* Task item: Scan the records below. Copy every line in which the word "isEmpty" appears.

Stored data
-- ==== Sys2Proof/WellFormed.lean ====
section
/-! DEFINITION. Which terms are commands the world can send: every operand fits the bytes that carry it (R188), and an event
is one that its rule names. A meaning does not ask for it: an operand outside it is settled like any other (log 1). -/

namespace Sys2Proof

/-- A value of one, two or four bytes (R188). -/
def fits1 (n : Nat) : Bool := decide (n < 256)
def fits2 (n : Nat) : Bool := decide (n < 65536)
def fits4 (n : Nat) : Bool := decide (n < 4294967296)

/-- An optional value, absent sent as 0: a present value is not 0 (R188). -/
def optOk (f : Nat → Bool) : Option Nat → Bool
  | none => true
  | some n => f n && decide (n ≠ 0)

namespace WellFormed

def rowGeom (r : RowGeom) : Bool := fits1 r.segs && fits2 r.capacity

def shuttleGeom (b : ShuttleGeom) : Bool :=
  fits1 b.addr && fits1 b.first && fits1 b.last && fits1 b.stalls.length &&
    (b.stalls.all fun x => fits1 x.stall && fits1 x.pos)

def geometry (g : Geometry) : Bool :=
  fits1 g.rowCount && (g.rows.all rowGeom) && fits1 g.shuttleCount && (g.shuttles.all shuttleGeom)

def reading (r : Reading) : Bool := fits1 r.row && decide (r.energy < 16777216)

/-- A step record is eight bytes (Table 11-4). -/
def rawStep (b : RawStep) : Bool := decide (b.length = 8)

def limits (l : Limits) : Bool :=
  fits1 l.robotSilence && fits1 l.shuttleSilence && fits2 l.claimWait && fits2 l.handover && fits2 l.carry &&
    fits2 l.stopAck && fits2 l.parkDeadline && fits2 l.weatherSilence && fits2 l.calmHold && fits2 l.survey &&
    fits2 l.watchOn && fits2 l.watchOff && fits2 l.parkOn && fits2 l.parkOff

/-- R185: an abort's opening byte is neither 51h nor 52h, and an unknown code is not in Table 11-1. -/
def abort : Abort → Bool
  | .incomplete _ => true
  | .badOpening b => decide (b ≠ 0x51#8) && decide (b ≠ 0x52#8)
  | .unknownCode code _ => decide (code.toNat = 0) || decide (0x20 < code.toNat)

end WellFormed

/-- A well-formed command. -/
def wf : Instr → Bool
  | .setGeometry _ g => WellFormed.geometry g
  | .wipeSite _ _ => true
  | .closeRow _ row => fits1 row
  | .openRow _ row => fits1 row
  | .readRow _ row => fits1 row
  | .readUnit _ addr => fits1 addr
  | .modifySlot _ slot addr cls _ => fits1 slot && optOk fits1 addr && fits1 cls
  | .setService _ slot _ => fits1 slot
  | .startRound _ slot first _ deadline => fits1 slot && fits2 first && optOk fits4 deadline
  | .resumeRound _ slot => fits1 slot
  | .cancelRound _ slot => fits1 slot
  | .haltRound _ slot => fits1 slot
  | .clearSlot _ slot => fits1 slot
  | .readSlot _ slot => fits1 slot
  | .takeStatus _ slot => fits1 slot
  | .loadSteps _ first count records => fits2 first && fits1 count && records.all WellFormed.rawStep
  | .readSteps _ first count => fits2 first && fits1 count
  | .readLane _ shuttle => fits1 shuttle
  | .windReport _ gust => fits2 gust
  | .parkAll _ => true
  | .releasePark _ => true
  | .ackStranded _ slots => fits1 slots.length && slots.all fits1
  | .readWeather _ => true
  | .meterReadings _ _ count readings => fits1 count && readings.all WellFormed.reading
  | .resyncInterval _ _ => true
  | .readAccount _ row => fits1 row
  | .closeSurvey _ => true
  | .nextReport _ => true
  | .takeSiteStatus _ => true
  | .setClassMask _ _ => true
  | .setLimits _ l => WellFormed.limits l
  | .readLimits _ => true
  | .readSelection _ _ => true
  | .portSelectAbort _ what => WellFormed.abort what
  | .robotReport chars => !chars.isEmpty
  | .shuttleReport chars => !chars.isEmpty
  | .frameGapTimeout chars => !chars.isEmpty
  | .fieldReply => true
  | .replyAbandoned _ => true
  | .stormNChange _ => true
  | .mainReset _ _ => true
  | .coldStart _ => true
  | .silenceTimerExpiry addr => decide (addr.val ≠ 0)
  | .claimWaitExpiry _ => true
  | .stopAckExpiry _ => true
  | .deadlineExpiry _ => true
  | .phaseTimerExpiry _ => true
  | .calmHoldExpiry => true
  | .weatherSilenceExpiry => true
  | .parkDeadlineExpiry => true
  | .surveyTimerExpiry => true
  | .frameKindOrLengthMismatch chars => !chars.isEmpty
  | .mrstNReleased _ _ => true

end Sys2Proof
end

* Task response:
  | .robotReport chars => !chars.isEmpty
  | .shuttleReport chars => !chars.isEmpty
  | .frameGapTimeout chars => !chars.isEmpty
  | .frameKindOrLengthMismatch chars => !chars.isEmpty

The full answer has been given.